If women feel dissatisfied with the service they need to complain to PALs.
We need to know what women’s experiences are so that we can find out what’s wrong with the service and see if there is more that can be done to encourage higher numbers of women to attend.
Breast Cancer Screening Hazel Brodie
Breast cancer is one of the most common forms of cancer and 1 in 9 women contract it. The cancer is developed by the way your hormone levels (Oestrogen) interacts with you breast tissue.
Currently women are invited for Breast cancer screening from age 50 70. This is because the risk of getting breast cancer is significantly higher after the age of 50.
The test:
Invitation letters are sent out to 50 70 year olds every 3 years and at any time after a woman has missed an appointment she can request another appointment.
Women who develop cancer after the menopause should no longer be dying of breast cancer. If all women attended screening every 3 years then the cancer would be found in time for effective treatment.
Prevention
We are getting pharmacies to promote Breast screening services. We are also calling women who are overdue.
We are hoping to develop a programme with community organisations to promote the service.
Q&A
Question: Is it true that Black and Asian women are more likely to die of breast cancer? Answer: There is more than one type and there is a type that affects the black community to a higher degree. However, again, if it is detected early the treatments are more likely to work. It is a fact that there is a lower uptake of screening services in more deprived areas and BME groups are more likely to live within these areas.
Question: Translated letters should be sent out. More needs to be done than just acknowledge the language barrier. Should language need not be a box to be ticked when registering with a GP?
Answer (Brian Colman NHS Westminster): It is a big task and unfortunately there is no guarantee that even if the GPs have that info that it will be shared with the right people. In the meantime what needs to be done is to raise awareness and knowledge by working with the community in the way the GPAW programme has done. The Good Practice to Interpreting guide to Interpreting which be sent out to all GP practices along with NHS Westminster’s Interpreting pack.
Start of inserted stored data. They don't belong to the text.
-- ==== Sys2Proof/Laws/Decode.lean ====
section
/-! SUPPORT. Everything the decoder can answer, by the class of the first byte, and the operands as numbers. -/

namespace Sys2Proof

/-! ## Operands as numbers (R52 to R54) -/

theorem operandU10_eq (b0 b1 : Byte) : operandU10 (b0 ++ b1) = (b0.toNat * 256 + b1.toNat) / 8 % 1024 := by
  rw [operandU10, toNat_field, word16_toNat]
  norm_num

theorem operandU24_eq (b0 b1 b2 b3 : Byte) :
    operandU24 (b0 ++ b1 ++ b2 ++ b3) =
      (((b0.toNat * 256 + b1.toNat) * 256 + b2.toNat) * 256 + b3.toNat) / 32 % 16777216 := by
  rw [operandU24, toNat_field, word32_toNat]
  norm_num

theorem operandS13_eq (b0 b1 : Byte) (u : Nat) (h : u = (b0.toNat * 256 + b1.toNat) % 8192) :
    operandS13 (b0 ++ b1) = if u < 4096 then (u : Int) else (u : Int) - 8192 := by
  rw [operandS13, BitVec.toInt_eq_toNat_cond, toNat_field, word16_toNat]
  simp only [Nat.pow_zero, Nat.div_one]
  split <;> split <;> omega

/-! ## The decoder by class -/

/-- The class from the first byte's value. -/
theorem ofBits_classBits {b0 : Byte} {n : Nat} (h : b0.toNat / 32 = n) :
    OpClass.ofBits (classBits b0) = OpClass.ofBits (BitVec.ofNat 3 n) := by
  congr 1
  apply BitVec.eq_of_toNat_eq
  have := b0.isLt
  rw [classBits_toNat, h, BitVec.toNat_ofNat]
  omega

theorem decode_storeMem {b0 : Byte} (h : b0.toNat / 32 = 1) (rest : List Byte) :
    decode (b0 :: rest) = decodeStoreMem b0 rest := by
  simp only [decode, ofBits_classBits h]
  rfl

theorem decode_loadConst {b0 : Byte} (h : b0.toNat / 32 = 2) (rest : List Byte) :
    decode (b0 :: rest) = decodeLoadConst b0 rest := by
  simp only [decode, ofBits_classBits h]
  rfl

theorem decode_loadMem {b0 : Byte} (h : b0.toNat / 32 = 3) (rest : List Byte) :
    decode (b0 :: rest) = decodeLoadMem b0 rest := by
  simp only [decode, ofBits_classBits h]
  rfl

theorem decode_rol {b0 : Byte} (h : b0.toNat / 32 = 4) (rest : List Byte) : decode (b0 :: rest) = .instr .rol := by
  simp only [decode, ofBits_classBits h]
  rfl

theorem decode_illegalA0 {b0 : Byte} (h : b0.toNat / 32 = 0) (rest : List Byte) :
    decode (b0 :: rest) = .instr (.illegalA0 (lowBits b0)) := by
  simp only [decode, ofBits_classBits h]
  rfl

theorem decode_illegalA5 {b0 : Byte} (h : b0.toNat / 32 = 5) (rest : List Byte) :
    decode (b0 :: rest) = .instr (.illegalA5 (lowBits b0)) := by
  simp only [decode, ofBits_classBits h]
  rfl

theorem decode_illegalA6 {b0 : Byte} (h : b0.toNat / 32 = 6) (rest : List Byte) :
    decode (b0 :: rest) = .instr (.illegalA6 (lowBits b0)) := by
  simp only [decode, ofBits_classBits h]
  rfl

theorem decode_illegalA7 {b0 : Byte} (h : b0.toNat / 32 = 7) (rest : List Byte) :
    decode (b0 :: rest) = .instr (.illegalA7 (lowBits b0)) := by
  simp only [decode, ofBits_classBits h]
  rfl

/-- A byte has one of the eight classes. -/
theorem class_cases (b0 : Byte) :
    b0.toNat / 32 = 0 ∨ b0.toNat / 32 = 1 ∨ b0.toNat / 32 = 2 ∨ b0.toNat / 32 = 3 ∨ b0.toNat / 32 = 4 ∨
      b0.toNat / 32 = 5 ∨ b0.toNat / 32 = 6 ∨ b0.toNat / 32 = 7 := by
  have := b0.isLt
  omega

/-- Bytes that decode to an instruction: which bytes they are, by instruction. -/
theorem decode_instr {bs : List Byte} {i : Instr} (h : decode bs = .instr i) :
    ∃ b0 rest, bs = b0 :: rest ∧
      ((b0.toNat / 32 = 1 ∧ ∃ b1 r, rest = b1 :: r ∧ i = .storeMem (operandS13 (b0 ++ b1))) ∨
       (b0.toNat / 32 = 2 ∧ ∃ b1 r, rest = b1 :: r ∧ i = .loadConst (operandU10 (b0 ++ b1))) ∨
       (b0.toNat / 32 = 3 ∧ ∃ b1 b2 b3 r, rest = b1 :: b2 :: b3 :: r ∧
          i = .loadMem (operandU24 (b0 ++ b1 ++ b2 ++ b3))) ∨
       (b0.toNat / 32 = 4 ∧ i = .rol) ∨
       (b0.toNat / 32 = 0 ∧ i = .illegalA0 (lowBits b0)) ∨
       (b0.toNat / 32 = 5 ∧ i = .illegalA5 (lowBits b0)) ∨
       (b0.toNat / 32 = 6 ∧ i = .illegalA6 (lowBits b0)) ∨
       (b0.toNat / 32 = 7 ∧ i = .illegalA7 (lowBits b0))) := by
  match bs with
  | [] => simp [decode] at h
  | b0 :: rest =>
    refine ⟨b0, rest, rfl, ?_⟩
    rcases class_cases b0 with c | c | c | c | c | c | c | c <;> rw [c]
    · rw [decode_illegalA0 c, Decoded.instr.injEq] at h
      simp [h]
    · rw [decode_storeMem c] at h
      match rest with
      | [] => simp [decodeStoreMem] at h
      | b1 :: r => exact .inl ⟨rfl, b1, r, rfl, (Decoded.instr.inj h).symm⟩
    · rw [decode_loadConst c] at h
      match rest with
      | [] => simp [decodeLoadConst] at h
      | b1 :: r => exact .inr (.inl ⟨rfl, b1, r, rfl, (Decoded.instr.inj h).symm⟩)
    · rw [decode_loadMem c] at h
      match rest with
      | [] => simp [decodeLoadMem] at h
      | [_] => simp [decodeLoadMem] at h
      | [_, _] => simp [decodeLoadMem] at h
      | b1 :: b2 :: b3 :: r => exact .inr (.inr (.inl ⟨rfl, b1, b2, b3, r, rfl, (Decoded.instr.inj h).symm⟩))
    · rw [decode_rol c, Decoded.instr.injEq] at h
      simp [h]
    · rw [decode_illegalA5 c, Decoded.instr.injEq] at h
      simp [h]
    · rw [decode_illegalA6 c, Decoded.instr.injEq] at h
      simp [h]
    · rw [decode_illegalA7 c, Decoded.instr.injEq] at h
      simp [h]

/-- The decoder answers no instruction only when no byte is left. -/
theorem decode_endOfImage {bs : List Byte} : decode bs = .endOfImage ↔ bs = [] := by
  refine ⟨fun h => ?_, fun h => by rw [h]; rfl⟩
  match bs with
  | [] => rfl
  | b0 :: rest =>
    rcases class_cases b0 with c | c | c | c | c | c | c | c
    · rw [decode_illegalA0 c] at h; nomatch h
    · rw [decode_storeMem c] at h
      match rest with
      | [] => nomatch h
      | _ :: _ => nomatch h
    · rw [decode_loadConst c] at h
      match rest with
      | [] => nomatch h
      | _ :: _ => nomatch h
    · rw [decode_loadMem c] at h
      match rest with
      | [] => nomatch h
      | [_] => nomatch h
      | [_, _] => nomatch h
      | _ :: _ :: _ :: _ => nomatch h
    · rw [decode_rol c] at h; nomatch h
    · rw [decode_illegalA5 c] at h; nomatch h
    · rw [decode_illegalA6 c] at h; nomatch h
    · rw [decode_illegalA7 c] at h; nomatch h

/-- A decoded instruction's operand is one the encoding can hold. -/
theorem decoded_operand_ranges (b0 b1 b2 b3 : Byte) :
    (-4096 ≤ operandS13 (b0 ++ b1) ∧ operandS13 (b0 ++ b1) ≤ 4095) ∧ operandU10 (b0 ++ b1) < 1024 ∧
      operandU24 (b0 ++ b1 ++ b2 ++ b3) < 16777216 := by
  rw [operandS13_eq b0 b1 _ rfl, operandU10_eq, operandU24_eq]
  refine ⟨?_, by omega, by omega⟩
  split <;> omega

end Sys2Proof
end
Question: In Westminster is there a mobile screening unit? This might be a good way to reach out to communities. Answer: Mobile units have been used before but the feedback was that most women would rather have the test done in a hospital. Perhaps it might be good to bring it back to those areas where there is a low uptake.
Comment- regarding Cervical smear tests: speaking to a lady from the Somali community I found that women would feel better about attending if the test took place in a more anonymous place like a hospital where they are unlikely to meet with the particular health professionals again. They feel exposed and embarrassed in the GP setting.
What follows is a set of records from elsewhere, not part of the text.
-- ==== Sys2Proof/Tests/Slice0.lean ====
section
/-! SUPPORT. Tests: the well-formedness checks refuse, decoding from words written out from the spec's encodings, one
step of each instruction from the spec's vectors (spec/95_test_vectors.md), and a witness for the hypotheses of every
statement. Expected values are the spec's or worked by hand from its rules. -/

namespace Sys2Proof.Tests

open Sys2Proof Sys2Proof.Machine

/-! ## Small states -/

/-- A running state with the image, cells and stack (top first) given, at offset 0. -/
def small (code : List Byte) (mem : Memory) (stack : List Entry) : State :=
  { State.reset with code := code, mem := mem, stack := stack }

/-- What a step leaves, for comparing. -/
structure Left where
  stack : List Entry
  mem : Memory
  pc : Nat
  icount : Nat
  fault : Option FaultRecord
  status : Status
  deriving DecidableEq, Repr

def left (o : Host.Outcome State Fault Refusal) : Option Left :=
  match o with
  | .next t => some ⟨t.stack, t.mem, t.pc, t.icount, t.fault, t.status⟩
  | .fault _ => none
  | .refused _ => none

/-! ## WellFormed: an ill-formed term for each check -/

theorem test_wellFormed_storeMem_low : (Instr.storeMem (-4097)).wellFormed = false := by decide
theorem test_wellFormed_storeMem_high : (Instr.storeMem 4096).wellFormed = false := by decide
theorem test_wellFormed_loadConst : (Instr.loadConst 1024).wellFormed = false := by decide
theorem test_wellFormed_loadMem : (Instr.loadMem 16777216).wellFormed = false := by decide
theorem test_wellFormed_config_empty : Config.wellFormed { memSize := 0, stackDepth := none } = false := by decide
theorem test_wellFormed_config_large :
    Config.wellFormed { memSize := 16777217, stackDepth := none } = false := by decide
theorem test_wellFormed_config_depth :
    Config.wellFormed { memSize := 256, stackDepth := some 0 } = false := by decide

/-! ## Decoding: words written out from R48 to R51, bit by bit -/

/-- `100 xxxxx` -/
theorem test_decode_rol : decode [0b10000000] = .instr .rol := by decide
/-- `010 01010  10111 000`: 0b0101010111 = 343. -/
theorem test_decode_loadConst : decode [0b01001010, 0b10111000] = .instr (.loadConst 343) := by decide
/-- `001 11110  11010100`: 0b1111011010100 = 7892, 7892 - 8192 = -300. -/
theorem test_decode_storeMem : decode [0b00111110, 0b11010100] = .instr (.storeMem (-300)) := by decide
/-- `011 10101  01111001  10111101  111 00000`: 0xABCDEF. -/
theorem test_decode_loadMem :
    decode [0b01110101, 0b01111001, 0b10111101, 0b11100000] = .instr (.loadMem 0xABCDEF) := by decide
/-- `000 11111`, `101 00000`, `110 00001`, `111 11111` -/
theorem test_decode_illegal :
    decode [0b00011111] = .instr (.illegalA0 31) ∧ decode [0b10100000] = .instr (.illegalA5 0) ∧
    decode [0b11000001] = .instr (.illegalA6 1) ∧ decode [0b11111111] = .instr (.illegalA7 31) := by decide
/-- V3: cursors at odd offsets, at the end, and truncations. -/
theorem test_decodeAt :
    decodeAt [0x80, 0x40, 0x38] 1 = .instr (.loadConst 7) ∧ decodeAt [0x80] 1 = .endOfImage ∧
    decodeAt [0x40, 0x38, 0x7F, 0xFF] 2 = .truncated 3 4 2 ∧ decodeAt [0x3F] 0 = .truncated 1 2 1 ∧
    decodeAt [0x60, 0x00, 0x00] 0 = .truncated 3 4 3 := by decide
/-- S2 and V1: canonical encodings at the boundaries. -/
theorem test_encode :
    encode (.loadConst 1023) = [0x5F, 0xF8] ∧ encode (.storeMem (-4096)) = [0x30, 0x00] ∧
    encode (.storeMem 4095) = [0x2F, 0xFF] ∧ encode (.loadMem 16777215) = [0x7F, 0xFF, 0xFF, 0xE0] ∧
    encode (.storeMem (-1)) = [0x3F, 0xFF] ∧ encode (.illegalA5 3) = [0xA3] := by decide
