-- ==== Sys2Proof/Machine/State.lean ====
section
/-! DEFINITION. The state of the block (spec/10_state.md), as plain data, its response record, and its value at
power-on (spec/70_reset_and_hazards.md R153). -/

namespace Sys2Proof.Machine

/-- Memory bytes, and the port map, as a list of (address, byte) in one canonical form: addresses strictly rising,
no byte 0x00. An address not listed reads 0x00 (log entry 5). The operations are in Machine/Ops.lean. -/
abbrev Cells := List Host.Cell

/-- A registration of the authoritative list (10_state.md R35). -/
structure Registration where
  base : Addr
  size : Len
  wcost : Byte
  ro : Bool
  tag : Tag
deriving DecidableEq, Repr, Inhabited

/-- The device slots, each `Absent` (`none`) or `Present` (`some`) (10_state.md R39, R40). The slot of video tag
`0x80 + i` is `video[i]`. -/
structure Slots where
  pit : Option PitState
  pic1 : Option PicState
  pic2 : Option PicState
  dma1 : Option DmaState
  dma2 : Option DmaState
  ppi : Option PpiState
  kbd : Option KbdState
  fdc : Option StorageState
  hdc : Option StorageState
  serial : Option SerialState
  mouse : Option MouseState
  video : Vector (Option VideoState) 128
deriving DecidableEq, Repr

/-- The state of the refresh FSM, `ref_counting` (10_state.md R43). -/
inductive RefreshFsm where
  | idle
  | counting
deriving DecidableEq, Repr, Inhabited

/-- The cross-device event of a response (10_state.md R48). -/
inductive Event where
  | dramRefreshUpdate (reload elem : BitVec 16) (carry : Carry)
  | dramRefreshEnable (on : Bool)
  | turboToggle (on : Bool)
deriving DecidableEq, Repr, Inhabited

/-- The response record; a field a rule does not set is 0, +0.0 or `None` (10_state.md R48). -/
structure Response where
  status : Byte := 0#8
  data : BitVec 16 := 0#16
  wait : U64 := 0#64
  ticks : U64 := 0#64
  us : F64 := 0#64
  event : Option Event := none
deriving DecidableEq, Repr

/-- Why a command faults (60_exceptions.md R135). Each of these is a status of the block, reported in a next state;
none stops the model. `FaultCode.code` in Machine/Ops.lean gives the codes. -/
inductive FaultCode where
  | outOfBounds
  | mmioUnresolvable
  | mapSize
  | mapAlign
  | mapOverlap
  | installFail
  | alreadyInstalled
  | badClock
  | illegalOpcode
  | badOperand
  | portUnresolvable
deriving DecidableEq, Repr, Inhabited

/-- Reasons for which a step of the model stops with a fault: NONE. The block reports every fault of its own in its
response and its sticky register (60_exceptions.md R136), and that is a next state (log entry 8). -/
inductive Fault : Type
deriving DecidableEq, Repr

/-- Reasons for which the model refuses a step. -/
inductive Refusal where
  /-- Raised by an arm of `exec` whose instruction has no meaning yet; no arm raises it. Safe. -/
  | notModelled (mnemonic : String)
deriving DecidableEq, Repr

/-- The state of the block (10_state.md). `response` is the answer to the last command (R48), none before the first
(log entry 7). `pending` holds the transfers the host has issued and the block has not taken, oldest first
(log entry 6). -/
structure State where
  mem : Cells
  flags : FlagMap
  cf : ClockFactor
  crystal : F64
  convSize : Fin 0x100001
  installed : Bool
  table : Vector Entry 512
  maplist : List Registration
  fastmap : Vector Tag 128
  portmap : Cells
  slots : Slots
  kbAcc : F64
  phaseAdj : U64
  refresh : RefreshFsm
  refReload : BitVec 16
  vidAcc : Vector U64 128
  fault : Byte
  response : Option Response
  pending : List Transfer
deriving DecidableEq, Repr

/-- No device (10_state.md R39). -/
def Slots.absent : Slots where
  pit := none
  pic1 := none
  pic2 := none
  dma1 := none
  dma2 := none
  ppi := none
  kbd := none
  fdc := none
  hdc := none
  serial := none
  mouse := none
  video := tabulate 128 fun _ => none

/-- The state at power-on of a board whose ROM loader has written `mem0` and `flags0` (70_reset_and_hazards.md R153;
00_scope.md R10, `MEM0` and `FLAGS0`). The block has no bits 7:6 of a flags byte to load (10_state.md R29).
R24 asks for an image with the MMIO bit clear everywhere, and nothing says what becomes of another: it is loaded as it
stands, which is the model's choice (DESIGN CHOICE, log entry 17). -/
def State.powerOn (b : Board) (mem0 : Cells) (flags0 : FlagMap) : State where
  mem := mem0
  flags := mapFlags (· &&& flagBits) 0 memSize flags0
  cf := b.clock.cf
  crystal := b.clock.crystal
  convSize := b.convSize
  installed := false
  table := buildTable b.clock.cf b.clock.crystal
  maplist := []
  fastmap := tabulate 128 fun _ => 0#8
  portmap := []
  slots := Slots.absent
  kbAcc := 0#64
  phaseAdj := 0#64
  refresh := .idle
  refReload := 0#16
  vidAcc := tabulate 128 fun _ => 0#64
  fault := 0#8
  response := none
  pending := []

/-- Construction with `CF0`, `CRYSTAL0`, `MEM0` and `FLAGS0` (70_reset_and_hazards.md R153): refused where the clock fails
the REBUILD checks (R154), else the block at power-on. A flags image with an MMIO bit set, which R24 rules out, is not
refused: the model's choice (DESIGN CHOICE, log entry 17). -/
def State.construct (b : Board) (cf0 : ClockFactor) (crystal0 : F64) (mem0 : Cells) (flags0 : FlagMap) : Option State :=
  match constructClock cf0 crystal0 with
  | some c => some (State.powerOn { b with clock := c } mem0 flags0)
  | none => none

/-- The machine right after power-on, the reset from which everything starts (70_reset_and_hazards.md R153). The
RESET command is `execReset`. Memory and flags list nothing: `MEM0` and `FLAGS0` are all 0x00 (log entry 5). -/
def State.reset : State := State.powerOn Config.board [] []

end Sys2Proof.Machine
end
Answer: Yes we are trying to give women the option of having it done in a separate clinic so they don’t necessarily have to have it done at their GP practice.
Question: Is it necessary to have the cervical smear test if you have only ever had one partner your husband. Answer: There is a misconception that it is only for women who have had more than one partner. In actual fact it only takes one partner to transmit the virus and the virus could lie dormant for years.
Question: What about the HPV vaccination that is being offered to teenagers at the moment?: Answer: At the moment the vaccination only prevents 2 types of HPV which are most prevalent in western Europe. Also, we are not 100% sure how long it works for so these women will still need to go for their smear tests.